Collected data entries
+++++
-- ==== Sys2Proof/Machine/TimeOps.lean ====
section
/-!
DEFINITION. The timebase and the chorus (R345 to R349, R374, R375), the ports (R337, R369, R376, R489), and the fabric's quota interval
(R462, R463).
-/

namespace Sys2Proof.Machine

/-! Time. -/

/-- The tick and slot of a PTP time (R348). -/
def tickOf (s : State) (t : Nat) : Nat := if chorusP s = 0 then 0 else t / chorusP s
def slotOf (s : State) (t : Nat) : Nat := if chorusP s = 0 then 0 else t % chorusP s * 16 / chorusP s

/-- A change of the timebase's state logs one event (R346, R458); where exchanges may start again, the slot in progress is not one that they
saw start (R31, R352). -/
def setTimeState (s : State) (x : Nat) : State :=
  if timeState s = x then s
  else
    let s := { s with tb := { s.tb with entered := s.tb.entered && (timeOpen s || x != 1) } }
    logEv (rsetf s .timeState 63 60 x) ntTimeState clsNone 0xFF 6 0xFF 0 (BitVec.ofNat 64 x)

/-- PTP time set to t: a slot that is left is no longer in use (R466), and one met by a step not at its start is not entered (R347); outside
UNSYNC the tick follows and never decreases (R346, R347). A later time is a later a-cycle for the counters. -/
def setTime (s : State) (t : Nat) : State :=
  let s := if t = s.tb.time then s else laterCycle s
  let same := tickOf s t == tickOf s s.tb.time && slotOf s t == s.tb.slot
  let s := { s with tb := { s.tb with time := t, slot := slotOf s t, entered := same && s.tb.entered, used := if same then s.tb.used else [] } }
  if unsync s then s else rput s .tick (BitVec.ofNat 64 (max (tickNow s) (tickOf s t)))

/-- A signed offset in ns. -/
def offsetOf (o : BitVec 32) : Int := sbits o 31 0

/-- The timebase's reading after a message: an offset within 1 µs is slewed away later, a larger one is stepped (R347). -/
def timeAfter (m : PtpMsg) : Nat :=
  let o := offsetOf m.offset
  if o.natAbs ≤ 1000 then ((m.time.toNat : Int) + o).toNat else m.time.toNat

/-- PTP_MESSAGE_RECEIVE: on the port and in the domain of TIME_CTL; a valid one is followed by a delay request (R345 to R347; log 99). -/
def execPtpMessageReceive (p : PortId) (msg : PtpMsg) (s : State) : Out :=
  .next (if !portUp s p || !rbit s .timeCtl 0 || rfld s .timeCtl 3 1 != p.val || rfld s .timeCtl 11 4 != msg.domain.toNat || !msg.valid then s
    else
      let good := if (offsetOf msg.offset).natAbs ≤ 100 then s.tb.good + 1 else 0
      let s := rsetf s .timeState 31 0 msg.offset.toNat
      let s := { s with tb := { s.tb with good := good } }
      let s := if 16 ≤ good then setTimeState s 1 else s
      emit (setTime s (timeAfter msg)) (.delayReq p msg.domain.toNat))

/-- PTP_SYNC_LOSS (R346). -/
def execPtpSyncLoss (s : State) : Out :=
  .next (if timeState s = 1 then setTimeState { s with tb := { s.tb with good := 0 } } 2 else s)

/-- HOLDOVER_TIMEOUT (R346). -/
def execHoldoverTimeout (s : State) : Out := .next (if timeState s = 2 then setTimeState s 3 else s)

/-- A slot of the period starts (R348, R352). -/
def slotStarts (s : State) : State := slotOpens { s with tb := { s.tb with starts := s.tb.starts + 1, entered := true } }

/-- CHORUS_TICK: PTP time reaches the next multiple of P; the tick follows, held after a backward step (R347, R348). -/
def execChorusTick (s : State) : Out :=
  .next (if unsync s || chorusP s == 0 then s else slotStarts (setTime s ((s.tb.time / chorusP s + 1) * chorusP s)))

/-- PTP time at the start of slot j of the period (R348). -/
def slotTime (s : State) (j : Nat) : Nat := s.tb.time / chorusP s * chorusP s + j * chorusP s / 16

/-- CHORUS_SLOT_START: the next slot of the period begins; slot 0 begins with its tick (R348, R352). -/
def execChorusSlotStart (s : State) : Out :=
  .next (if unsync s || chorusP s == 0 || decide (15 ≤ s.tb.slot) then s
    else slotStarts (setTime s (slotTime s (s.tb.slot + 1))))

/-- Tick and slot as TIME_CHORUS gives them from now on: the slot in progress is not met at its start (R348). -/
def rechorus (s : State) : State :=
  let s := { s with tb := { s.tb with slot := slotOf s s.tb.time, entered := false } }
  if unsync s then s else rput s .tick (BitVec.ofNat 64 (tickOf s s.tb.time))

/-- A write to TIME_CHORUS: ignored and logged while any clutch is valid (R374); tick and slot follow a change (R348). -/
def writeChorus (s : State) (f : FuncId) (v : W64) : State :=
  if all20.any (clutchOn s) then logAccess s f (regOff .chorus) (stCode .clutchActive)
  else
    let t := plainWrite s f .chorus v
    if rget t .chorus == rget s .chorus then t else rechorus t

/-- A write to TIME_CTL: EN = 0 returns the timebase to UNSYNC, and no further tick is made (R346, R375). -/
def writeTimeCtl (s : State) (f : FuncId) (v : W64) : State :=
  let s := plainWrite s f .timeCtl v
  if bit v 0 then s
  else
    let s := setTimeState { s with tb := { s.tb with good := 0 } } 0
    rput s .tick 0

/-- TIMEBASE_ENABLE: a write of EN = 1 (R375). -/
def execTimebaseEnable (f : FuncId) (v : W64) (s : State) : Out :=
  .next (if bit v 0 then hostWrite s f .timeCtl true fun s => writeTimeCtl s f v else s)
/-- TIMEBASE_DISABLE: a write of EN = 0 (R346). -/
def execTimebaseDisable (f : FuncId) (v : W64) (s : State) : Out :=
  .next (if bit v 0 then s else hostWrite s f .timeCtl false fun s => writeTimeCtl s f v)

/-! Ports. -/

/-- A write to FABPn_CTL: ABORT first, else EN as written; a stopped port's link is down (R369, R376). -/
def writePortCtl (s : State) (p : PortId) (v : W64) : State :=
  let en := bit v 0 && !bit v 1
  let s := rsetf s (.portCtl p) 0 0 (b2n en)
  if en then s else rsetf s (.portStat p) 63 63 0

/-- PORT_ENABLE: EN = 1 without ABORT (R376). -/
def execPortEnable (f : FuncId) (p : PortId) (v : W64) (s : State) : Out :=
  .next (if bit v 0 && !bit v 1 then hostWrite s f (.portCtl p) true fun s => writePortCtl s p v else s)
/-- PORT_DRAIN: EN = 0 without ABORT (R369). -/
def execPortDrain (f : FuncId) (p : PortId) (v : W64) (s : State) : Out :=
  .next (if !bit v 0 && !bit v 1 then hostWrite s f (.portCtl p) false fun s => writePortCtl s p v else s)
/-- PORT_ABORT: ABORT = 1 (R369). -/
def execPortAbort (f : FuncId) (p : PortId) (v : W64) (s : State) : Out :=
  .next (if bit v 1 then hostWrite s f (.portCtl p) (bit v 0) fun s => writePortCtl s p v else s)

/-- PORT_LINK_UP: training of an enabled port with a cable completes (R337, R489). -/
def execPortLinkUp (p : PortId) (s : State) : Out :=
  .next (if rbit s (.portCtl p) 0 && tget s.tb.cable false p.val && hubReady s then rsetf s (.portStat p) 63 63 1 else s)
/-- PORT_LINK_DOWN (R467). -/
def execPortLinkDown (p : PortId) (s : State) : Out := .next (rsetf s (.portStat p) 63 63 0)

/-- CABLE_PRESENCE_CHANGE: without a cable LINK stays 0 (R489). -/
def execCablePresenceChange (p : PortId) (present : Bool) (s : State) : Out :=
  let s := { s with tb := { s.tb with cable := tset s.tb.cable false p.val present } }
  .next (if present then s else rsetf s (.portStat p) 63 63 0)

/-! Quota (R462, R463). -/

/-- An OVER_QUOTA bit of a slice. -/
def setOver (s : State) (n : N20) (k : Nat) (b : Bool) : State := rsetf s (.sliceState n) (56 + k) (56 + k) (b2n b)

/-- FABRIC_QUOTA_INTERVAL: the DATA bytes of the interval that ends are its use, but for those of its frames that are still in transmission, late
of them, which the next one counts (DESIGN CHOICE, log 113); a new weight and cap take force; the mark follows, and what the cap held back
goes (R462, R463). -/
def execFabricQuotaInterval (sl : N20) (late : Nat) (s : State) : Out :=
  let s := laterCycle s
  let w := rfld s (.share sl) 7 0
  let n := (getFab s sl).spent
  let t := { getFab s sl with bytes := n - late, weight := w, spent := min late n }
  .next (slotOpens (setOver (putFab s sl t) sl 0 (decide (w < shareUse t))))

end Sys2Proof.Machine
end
+++++
Work required:
Each line of the records that contains the string "plainWrite" must be copied.

Finished task:
    let t := plainWrite s f .chorus v
  let s := plainWrite s f .timeCtl v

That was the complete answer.